Some strategies, while seemingly reasonable, fail to adequately and appropriately address the problem of bullying. Ducharme points out that peer mediation has become popular, but is not really a good idea. “Everyone is responsible for something. It’s really important to understand that and it requires adult intervention. Kids won’t sit down and talk over their problems.”

Ducharme recommends more in-service programs and partnerships between schools that will help teachers understand methods that work and offer educational opportunities.

Afshar believes strong family support and monitoring online activity is critical. He advises parents to join their child’s social networks. “It’s really important to engage and see dialogue. It’s okay to comment on Facebook entries,” he says. Providing balanced support may also help the child cope with a bully. “It’s difficult for kids who are over-protected. They are very vulnerable to bullying,” says Afshar.
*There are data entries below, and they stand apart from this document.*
-- ==== Sys2Proof/Machine/Packets.lean ====
section
/-! DEFINITION. The packet stream of a mapped queue (R113 to R127 of 05_command_stream.md), graphs (R128 to R130) and the
front end's reads (R126, R487). A packet is the number that its bytes are. -/

namespace Sys2Proof.Machine

/-! ### Accesses of the front end (R487) -/

/-- Why the front end stops before a packet has any effect: a translation fault, one of a record read at SWEEP issue or
not, a failure of the queue with its ERR, an access that a tag holds, or nothing to do yet. -/
inductive FeStop where
  | fault (va cause level : Nat) (write rec : Bool)
  | err (n : Nat)
  | held
  | room
  deriving DecidableEq, Repr
abbrev FX := EStateM FeStop State

/-- Who of a queue the front end acts for: its packet stream, the poll of its write pointer, the test of a WAIT, or a graph. -/
def forPackets : Nat := 0
def forPoll : Nat := 1
def forWait : Nat := 2
def forGraph (g : Nat) : Nat := 16 + g
/-- What was read of other devices for a queue is used, and no access of `who` is held. -/
def feOver (who : Nat) (q : Queue) (s : State) : State :=
  let s := feUsed q.asid s
  if q.held.isNone then s else modQ (isQ q.fn q.qidx) (fun q => if q.held == some who then { q with held := none } else q) s
/-- What a stop of the front end leaves of a queue (R110, R121, R487). -/
def feStopped (who : Nat) (q : Queue) (st : FeStop) (s : State) : State :=
  match st with
  | .fault va c l write rec =>
    feFault q va c l write (feOver who q (if rec then modQ (isQ q.fn q.qidx) (fun q => { q with recFault := 1 }) s else s))
  | .err n => failQueue q.fn q.qidx n (feOver who q s)
  | .held => modQ (isQ q.fn q.qidx) (fun q => { q with held := some who }) s
  | .room => feOver who q s

/-- Carry out checks, and then the effect they give. -/
def feRun (who : Nat) (q : Queue) (x : FX (State → State)) (s : State) : State :=
  match x s with
  | .ok f t => f (feOver who q t)
  | .error st t => feStopped who q st t

/-- Reach an address of the queue's ASID that must be aligned. -/
def feGo (asid va n align : Nat) (write : Bool) : FX (Nat × W64) := do
  if va % align != 0 then throw (.err 1)
  match feAccess (← get) asid va n write with
  | (.ok pa attr, s) =>
    set s
    pure (pa, attr)
  | (.fault c l, s) =>
    set s
    throw (.fault va c l write false)
  | (.refused, s) =>
    set s
    throw (.err 3)
  | (.held, s) =>
    set s
    throw .held
/-- Read an aligned word or chunk through the queue's ASID. -/
def feLoad (asid va n : Nat) : FX Nat := do
  let (pa, _) ← feGo asid va n n false
  pure (homeBytes (← get) pa n).1
/-- Read 32-byte chunks from an aligned address. -/
def feChunks (asid va : Nat) : Nat → FX Nat
  | 0 => pure 0
  | n + 1 => do
    let x ← feLoad asid va 32
    pure (x + 2 ^ 256 * (← feChunks asid (va + 32) n))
Tipping encourages parents to instill a caring attitude in their children. “This might involve a paradigm shift,” she says, noting that societal mores tend toward greed and winning at all costs. She promotes a “shared concern” philosophy in which parents teach children to care for one another.

Karp says, “You need to be aware of when [a situation] becomes beyond the capability of the child. A child will get discouraged when they feel they are not getting support. The key thing is for parents to send a message that we care about you and say you don’t have to put up with this.”

Our culture is experiencing a “crisis of ethics,” which is leading to aggressive behavior, according to Karp. “We’ve lost something in the sense of community,” he says. “We’ve gotten disconnected.”

All six New England states have passed some form of anti-bullying laws intended to protect students and create prevention/intervention programs.